Fifty-five patients with autopsy confirmation or a pathogenic mutation consistent with underlying tau (FTLD-tau) or TDP-43 (FTLD-TDP) pathology and 90 demographically comparable healthy controls were assessed with T1 MRI and neuropsychological measures (Mini-Mental State Examination, letter fluency, forward digit span, Rey complex figure, and Boston Naming Test). CR was indexed using a composite measure of education and occupation. We used t tests to identify reduced GMD in patients with FTLD relative to controls, regression analyses to relate reduced GMD to CR index, and correlations to relate regions of GMD associated with CR to performance on neuropsychological measures.

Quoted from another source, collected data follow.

-- ==== Sys2Proof/Word.lean ====
section
/-! DEFINITION. The word and byte types of PFB-TM (spec/00_scope.md R9, R10): the command channel carries 32-bit
words (30_encoding.md R60) and the framebuffer holds bytes (10_state.md R24). -/

namespace Sys2Proof

/-- One word of the command channel or of the response channel (30_encoding.md R60, R64). -/
abbrev Word := BitVec 32

/-- One framebuffer, payload or response byte, bit 0 the least significant (00_scope.md R9). -/
abbrev Byte := BitVec 8

/-- A pixel coordinate or a bitmap dimension: a 12-bit unsigned field (30_encoding.md R72). -/
abbrev Coord := BitVec 12

end Sys2Proof
end

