-- ==== Sys2Proof/Certificates/Slice0/Obligations.lean ====
section
/-! DEFINITION. The statements for the provers. Each docstring names the rule of spec/ that the statement formalises; a
statement that rests on a choice of the model says so and names the log entry. `FB` is read one byte at a time with
`Memory.read`; where a store is read back, the canonical form `Memory.wf` of the memory is a premise, which is part of
the invariant `State.Inv` (`StepKeepsTheInvariant`). `exec` is a command's effect as its own rule gives it; the step
takes the command's words off the channel, which R61 adds for every command, before it (`StepRunsTheDecodedCommand`, log
entry 8). Where a statement concludes that a step is taken and has no premise `State.SingleOwner`, another agent's words
may stand on the channel, and that they do not matter until they are read is the model's reading of R168 (log entry 10);
each such statement names it. -/

open Sys2Proof Sys2Proof.Machine

/-! ## Encoding and decoding -/

/-- Words written out from the tables of R65 to R71 (some of them the spec's own examples) decode to the commands they
stand for, with the lengths of R61; reserved encodings are rejected by name. -/
def Obligations.HandWrittenWordsDecode : Prop :=
  decode 8 [0x10000003] = .command (.fbGetPage 3) 1 ∧
  decode 1 (0x20000000 :: List.replicate 32 0x03020100) =
    .command (.fbSetPage 0 (List.replicate 32 [0x00, 0x01, 0x02, 0x03]).flatten) 33 ∧
  decode 8 [0x3800A005] = .command (.fbGetPixel 5 10 true) 1 ∧
  decode 8 [0x4400A005] = .command (.fbSetPixel 5 10 true false) 1 ∧
  decode 8 [0x50003000, 0x00002008, 0x00000180] = .command (.fbBlit 0 3 8 2 false [0x80, 0x01]) 3 ∧
  decode 8 [0x60000000] = .command .fbGetBuffer 1 ∧
  decode 1 (0x70000000 :: List.replicate 32 0x80402010) =
    .command (.fbSetBuffer (List.replicate 32 [0x10, 0x20, 0x40, 0x80]).flatten) 33 ∧
  decode 8 [0x80147800] = .command (.tmPush 0 120 20) 1 ∧
  decode 8 [0x9000007F] = .command (.tmSetContrast 0x7F) 1 ∧
  decode 8 [0xA000002F] = .command (.tmSetScrollMode 0x2F) 1 ∧
  decode 8 [0x00000000] = .illegal .reservedOpcode 1 ∧
  decode 8 [0x3400A005] = .illegal .reservedBit 1 ∧
  decode 8 [0x51000000, 0x00001007, 0x00000000] = .illegal .reservedBit 3

/-- Decoding an encoded command gives the command back, every operand and every payload byte, whatever words follow it
on the channel; and its length is that of R61's table. -/
def Obligations.DecodeOfEncodeIsTheCommand : Prop :=
  ∀ (pages : Nat) (i : Instr) (rest : List Word), i.wf pages = true →
    decode pages (encode i ++ rest) = .command i (i.lengthWords pages)

/-- The other direction: what decodes to a command is that command's encoding, the bytes that fill a payload's last word
apart ("ignored on receipt", R63): the header words are the words read, every payload byte is the byte in R63's place of
the words read after them, and where no byte fills the last word the encoding is the words read. The command is well
formed and as long as R61's table says. -/
def Obligations.DecodedWordsAreTheEncoding : Prop :=
  ∀ (pages : Nat) (ws : List Word) (i : Instr) (n : Nat), decode pages ws = .command i n →
    i.wf pages = true ∧ n = i.lengthWords pages ∧ n ≤ ws.length ∧ (encode i).length = n ∧
    (encode i).take (n - ceil4 i.payload.length) = ws.take (n - ceil4 i.payload.length) ∧
    (∀ k, ∀ h : k < i.payload.length,
      ((ws.drop (n - ceil4 i.payload.length)).getD (k / 4) 0).extractLsb' (8 * (k % 4)) 8 = i.payload[k]) ∧
    (i.payload.length % 4 = 0 → encode i = ws.take n)
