-- ==== Sys2Proof/Tests/Slice0.lean ====
section
/-! SUPPORT. Small tests of the model. Every expected value is one that spec/95_test_vectors.md, an example of a rule or
an encoding table of spec/30_encoding.md gives; the vector is named in each docstring. The last part has, for every
obligation with hypotheses, a concrete input that meets them. -/

namespace Sys2Proof.Tests

open Sys2Proof Sys2Proof.Machine

/-! ## Helpers -/

/-- The outcome is a next state with this property. -/
def leaves (o : Host.Outcome State Fault Refusal) (p : State → Bool) : Bool :=
  match o with
  | .next t => p t
  | .fault _ | .refused _ => false

/-- The outcome is a fault for this reason. -/
def faults (o : Host.Outcome State Fault Refusal) (why : Fault) : Bool :=
  match o with
  | .fault r => r == why
  | .next _ | .refused _ => false

/-- The outcome is a refusal for this reason. -/
def refuses (o : Host.Outcome State Fault Refusal) (why : Refusal) : Bool :=
  match o with
  | .refused r => r == why
  | .next _ | .fault _ => false

/-- An instance of the given geometry, right after construction. -/
def built (pages kind flip : Nat) : State :=
  State.constructed { width := 128, height := 8 * pages, transportKind := kind, flip := flip }

/-- The state with these words of the owner's on the channel. -/
def sends (s : State) (ws : List Word) : State := { s with channel := ownerWords ws }

/-- The words of the last response. -/
def reply (s : State) : List Word := (s.responses.getLast?.map Response.words).getD []

/-- One step on these words leaves this framebuffer, this reply and this `pc`, and nothing handed to a backing. -/
def gives (s : State) (ws : List Word) (fb : Memory) (words : List Word) (pc : Nat) : Bool :=
  leaves (step (sends s ws)) fun t =>
    decide (t.fb = fb) && decide (reply t = words) && decide (t.pc = pc) && decide (t.channel = []) &&
      decide (t.tmPhase = .idle) && decide (t.hist = [])

/-- One step on this word hands this transaction to this backing, with no reply yet and the framebuffer as before. -/
def hands (s : State) (w : Word) (bk : Backing) (txn : Transaction) : Bool :=
  leaves (step (sends s [w])) fun t =>
    decide (t.tmPhase = .pending bk txn) && decide (t.responses = s.responses) && decide (t.fb = s.fb) &&
      decide (t.pc = s.pc + 1)

/-- A run of equal bytes as memory cells. -/
def cells (a n : Nat) (v : Byte) : Memory := (List.range n).map fun k => (a + k, v)

/-- The bytes 0, 1, .., 127. -/
def ramp : List Byte := (List.range 128).map (BitVec.ofNat 8)

/-- The words 0x03020100, 0x07060504, .., 0x7F7E7D7C (G6). -/
def rampWords : List Word := (List.range 32).map fun k => 0x03020100 + BitVec.ofNat 32 k * 0x04040404

/-! ## WellFormed: an ill-formed term for each check -/

theorem test_wf_refuses_short_page_payload : (Instr.fbSetPage 3 (List.replicate 127 0xAA)).wf 8 = false := by
  decide +kernel
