-- ==== Sys2Proof/Decode.lean ====
section
/-! DEFINITION. The event-word encoding (30_encoding.md R90 to R93, R100, R101): the opcode table, a decoder
total on every word and every list of bytes that refuses by name, and the encoder. -/

namespace Sys2Proof

/-! ## Encodings of the operands (R93) -/

/-- `s`: 1 = Tone, 0 = Silence. -/
def SymbolState.toBit : SymbolState → BitVec 1
  | .silence => 0#1
  | .tone => 1#1

def SymbolState.ofBool (b : Bool) : SymbolState := if b then .tone else .silence

/-- The register numbers of R40. -/
def RegName.number : RegName → BitVec 4
  | .cycle => 0#4
  | .speed => 1#4
  | .tickDl => 2#4
  | .rechkDl => 3#4
  | .status => 4#4
  | .qhead => 5#4
  | .qtail => 6#4
  | .qcount => 7#4

/-- The register a number names; numbers 8 to 15 are reserved (R40). -/
def RegName.ofNumber (r : BitVec 4) : Option RegName :=
  [RegName.cycle, .speed, .tickDl, .rechkDl, .status, .qhead, .qtail, .qcount].find? (·.number == r)

/-! ## The opcode table (R92) -/

/-- The names of the opcode table's rows. -/
inductive Mnemonic where
  | nop | enq | enqr | edge | lvl | xdone | txf | clk | tick | recheck | rd | reset
  deriving DecidableEq, Repr

/-- One row of R92: a word `W` can spell the operation only if `(W and mask) = bits`. -/
structure OpcodeRow where
  name : Mnemonic
  op   : BitVec 4
  bits : EventWord
  mask : EventWord
  deriving DecidableEq, Repr

def opcodeTable : List OpcodeRow :=
  [ ⟨.nop, 0x0#4, 0x00000000#32, 0xFFFFFFFF#32⟩,
    ⟨.enq, 0x1#4, 0x10000000#32, 0xFFFEFFFF#32⟩,
    ⟨.enqr, 0x2#4, 0x20000000#32, 0xFFFE0000#32⟩,
    ⟨.edge, 0x3#4, 0x30000000#32, 0xFFFFFFFF#32⟩,
    ⟨.lvl, 0x4#4, 0x40000000#32, 0xFFFFFFF8#32⟩,
    ⟨.xdone, 0x5#4, 0x50000000#32, 0xFFFFFFFF#32⟩,
    ⟨.txf, 0x6#4, 0x60000000#32, 0xFFFFFFFE#32⟩,
    ⟨.clk, 0x7#4, 0x70000000#32, 0xF0000000#32⟩,
    ⟨.tick, 0x8#4, 0x80000000#32, 0xFFFFFFFF#32⟩,
    ⟨.recheck, 0x9#4, 0x90000000#32, 0xFFFFFFFF#32⟩,
    ⟨.rd, 0xA#4, 0xA0000000#32, 0xFFFFFFF0#32⟩,
    ⟨.reset, 0xF#4, 0xF0000000#32, 0xFFFFFFFF#32⟩ ]

/-! ## Decoding (R101) -/

/-- Why a word is `Illegal` (R100), or why bytes hold no word (R65). -/
inductive Illegal where
  /-- `op` is 0xB, 0xC, 0xD or 0xE. -/
  | reservedOpcode
  /-- A bit that the operation's format does not name is 1. -/
  | unnamedBit
  /-- `LVL` with `W[2]` = 1 when `NBTN` = 2. -/
  | absentButton
  /-- `RD` of a register number 8 to 15. -/
  | reservedRegister
  /-- Fewer than the four bytes of one word. -/
  | truncated
  deriving DecidableEq, Repr

/-- Steps 4 and 5 of R101: the two extra conditions, and the operands cut out of the word. -/
def operandsOf (cfg : Config) (w : EventWord) : Mnemonic → Except Illegal Instr
  | .nop => .ok .nop
  | .enq => .ok (.enq (.ofBool (w.getLsbD 16)))
  | .enqr => .ok (.enqr (.ofBool (w.getLsbD 16)) (w.extractLsb' 0 16))
  | .edge => .ok .edge
  | .lvl =>
    if (Instr.lvl (w.extractLsb' 0 3)).wellFormed cfg then .ok (.lvl (w.extractLsb' 0 3))
    else .error .absentButton
  | .xdone => .ok .xdone
  | .txf => .ok (.txf (w.getLsbD 0))
  | .clk => .ok (.clk (w.extractLsb' 0 28))
  | .tick => .ok .tick
  | .recheck => .ok .recheck
  | .rd =>
    match RegName.ofNumber (w.extractLsb' 0 4) with
    | some r => .ok (.rd r)
    | none => .error .reservedRegister
  | .reset => .ok .reset

/-- The decoder of R101: find the row of `W[31:28]`, compare under the mask, then the operands. -/
def decode (cfg : Config) (w : EventWord) : Except Illegal Instr :=
  match opcodeTable.find? (fun row => row.op == w.extractLsb' 28 4) with
  | none => .error .reservedOpcode
  | some row => if w &&& row.mask = row.bits then operandsOf cfg w row.name else .error .unnamedBit

/-- A word from its four bytes, least significant first (R65). -/
def wordOfBytes (b0 b1 b2 b3 : Byte) : EventWord := b3 ++ b2 ++ b1 ++ b0

/-- The four bytes of a word, least significant first (R65). -/
def bytesOfWord (w : EventWord) : List Byte :=
  [w.extractLsb' 0 8, w.extractLsb' 8 8, w.extractLsb' 16 8, w.extractLsb' 24 8]

/-- Decode the first word of a serialised trace, giving the operation and the bytes that follow. -/
def decodeBytes (cfg : Config) : List Byte → Except Illegal (Instr × List Byte)
  | b0 :: b1 :: b2 :: b3 :: rest => (decode cfg (wordOfBytes b0 b1 b2 b3)).map (·, rest)
  | _ => .error .truncated

/-! ## Encoding (R91, R93) -/

/-- The event word of an operation, by the formats of R91: the opcode in `W[31:28]`, each operand at its place,
every other bit 0. -/
def encode : Instr → EventWord
  | .nop => 0x0#32 <<< 28
  | .enq s => 0x1#32 <<< 28 ||| s.toBit.setWidth 32 <<< 16
  | .enqr s d => 0x2#32 <<< 28 ||| s.toBit.setWidth 32 <<< 16 ||| d.setWidth 32
  | .edge => 0x3#32 <<< 28
  | .lvl m => 0x4#32 <<< 28 ||| m.setWidth 32
  | .xdone => 0x5#32 <<< 28
  | .txf f => 0x6#32 <<< 28 ||| (BitVec.ofBool f).setWidth 32
  | .clk n => 0x7#32 <<< 28 ||| n.setWidth 32
  | .tick => 0x8#32 <<< 28
  | .recheck => 0x9#32 <<< 28
  | .rd r => 0xA#32 <<< 28 ||| r.number.setWidth 32
  | .reset => 0xF#32 <<< 28

/-- The row of the opcode table an operation belongs to. -/
def Instr.mnemonic : Instr → Mnemonic
  | .nop => .nop
  | .enq _ => .enq
  | .enqr _ _ => .enqr
  | .edge => .edge
  | .lvl _ => .lvl
  | .xdone => .xdone
  | .txf _ => .txf
  | .clk _ => .clk
  | .tick => .tick
  | .recheck => .recheck
  | .rd _ => .rd
  | .reset => .reset

/-- The decoder on a row of the opcode table: `w` numbered as the table numbers bits, bits from `nbits` up
zero, laid out as four little-endian bytes (R65) and decoded for the standard configuration. -/
def decodeTableWord (nbits w : Nat) : Option Instr :=
  match decodeBytes Config.standard (bytesOfWord (BitVec.ofNat 32 (w % 2 ^ nbits))) with
  | .ok (i, _) => some i
  | .error _ => none

end Sys2Proof
end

Patients with FTLD demonstrated impairment on neuropsychological measures. Patients with FTLD exhibited reduced bilateral frontotemporal GMD relative to controls, consistent with the known anatomic distribution of FTLD pathology. Higher CR index was associated with superior letter fluency and with GMD in right dorsolateral prefrontal cortex, orbitofrontal cortex, rostral frontal cortex, and inferior frontal gyrus. Furthermore, we found that higher GMD in frontal regions associated with CR was associated with superior letter fluency.


Executive control and verbal ability assessed by letter fluency in FTLD is mediated in part by CR and frontal GMD. The identification of factors influencing cognitive and anatomic heterogeneity in FTLD suggests that CR should be considered in symptom detection, prognosis, and treatment.